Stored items
------------------------

/-! ### Namespaces and objects (R312, R321) -/

/-- CREATE_NAMESPACE. -/
def createNamespaceStep (c : Cmd) (drive : Nat) (asid : BitVec 12) (lbas : Nat) (s : State) : State :=
  if 4 ≤ drive then s.complete c 2
  else if (tget (s.hamper drive).namespaces asid.toNat).isSome then s.complete c 1
  else
    (s.modHamper drive fun h => { h with
      namespaces := tput h.namespaces asid.toNat { lbas := lbas, objects := [] } }).complete c 0

def execCreateNamespace (c : Cmd) (drive : Nat) (asid : BitVec 12) (lbas : Nat) (s : State) :
    Host.Outcome State Fault Refusal :=
  .next (s.command c (createNamespaceStep c drive asid lbas))

/-- DELETE_NAMESPACE: one that holds objects is refused. -/
def deleteNamespaceStep (c : Cmd) (drive : Nat) (asid : BitVec 12) (s : State) : State :=
  if 4 ≤ drive then s.complete c 2
  else
    match tget (s.hamper drive).namespaces asid.toNat with
    | none => s.complete c 1
    | some n =>
      if !n.objects.isEmpty then s.complete c 1
      else (s.modHamper drive fun h => { h with namespaces := tdel h.namespaces asid.toNat }).complete c 0

def execDeleteNamespace (c : Cmd) (drive : Nat) (asid : BitVec 12) (s : State) : Host.Outcome State Fault Refusal :=
  .next (s.command c (deleteNamespaceStep c drive asid))

/-- An object of a namespace. -/
def State.object? (s : State) (drive : Nat) (asid : BitVec 12) (obj : BitVec 48) : Option Obj :=
  match tget (s.hamper drive).namespaces asid.toNat with
  | some n => tget n.objects obj.toNat
  | none => none

/-- READ_OBJECT: the header and then the fold pages, in order. -/
def readObjectStep (c : Cmd) (drive : Nat) (asid : BitVec 12) (obj : BitVec 48) (buf : Nat) (s : State) : State :=
  if 4 ≤ drive then s.complete c 2
  else
    match s.object? drive asid obj with
    | none => s.complete c 1
    | some o => (s.toHost buf (readBytes o.header 0 4096 ++ o.pages.flatMap fun p => readBytes p 0 65536)).complete c 0

def execReadObject (c : Cmd) (drive : Nat) (asid : BitVec 12) (obj : BitVec 48) (buf : Nat) (s : State) :
    Host.Outcome State Fault Refusal :=
  .next (s.command c (readObjectStep c drive asid obj buf))

/-- DELETE_OBJECT. -/
def deleteObjectStep (c : Cmd) (drive : Nat) (asid : BitVec 12) (obj : BitVec 48) (s : State) : State :=
  if 4 ≤ drive then s.complete c 2
  else
    match s.object? drive asid obj with
    | none => s.complete c 1
    | some _ =>
      (s.modHamper drive fun h => { h with
        namespaces := tmod h.namespaces asid.toNat fun n => { n with
          objects := tdel n.objects obj.toNat } }).complete c 0

def execDeleteObject (c : Cmd) (drive : Nat) (asid : BitVec 12) (obj : BitVec 48) (s : State) :
    Host.Outcome State Fault Refusal :=
  .next (s.command c (deleteObjectStep c drive asid obj))

/-! ### Patches and scrubbing (R330, R331) -/

/-- INSTALL_PATCH: the atom moves, corrected, into the entry's SRAM, where its accesses go on in the same order. -/
def patchStep (c : Cmd) (stack atom : Nat) (s : State) : State :=
  if 8 ≤ stack || atom % 32 != 0 || hbmEnd ≤ atom || stackOf atom != stack then s.complete c 2
  else if 2048 ≤ (s.patched.filter fun a => stackOf a == stack).length || s.patched.contains atom then s.complete c 1
  else if !s.bankOpen atom then s.postpone (.installPatch c stack atom)
  else if s.isBad atom 32 then (s.uncorrected atom).complete c 1
  else
    let s := s.corrected atom 32 0
    { s with patched := sadd s.patched atom }.complete c 0

def execInstallPatch (c : Cmd) (stack atom : Nat) (s : State) : Host.Outcome State Fault Refusal :=
  .next (s.command c (patchStep c stack atom))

------------------------

### Assignment:
Look through the lines above and collect those with the word "next".

### Answer section:
  .next (s.command c (createNamespaceStep c drive asid lbas))
  .next (s.command c (deleteNamespaceStep c drive asid))
  .next (s.command c (readObjectStep c drive asid obj buf))
  .next (s.command c (deleteObjectStep c drive asid obj))
  .next (s.command c (patchStep c stack atom))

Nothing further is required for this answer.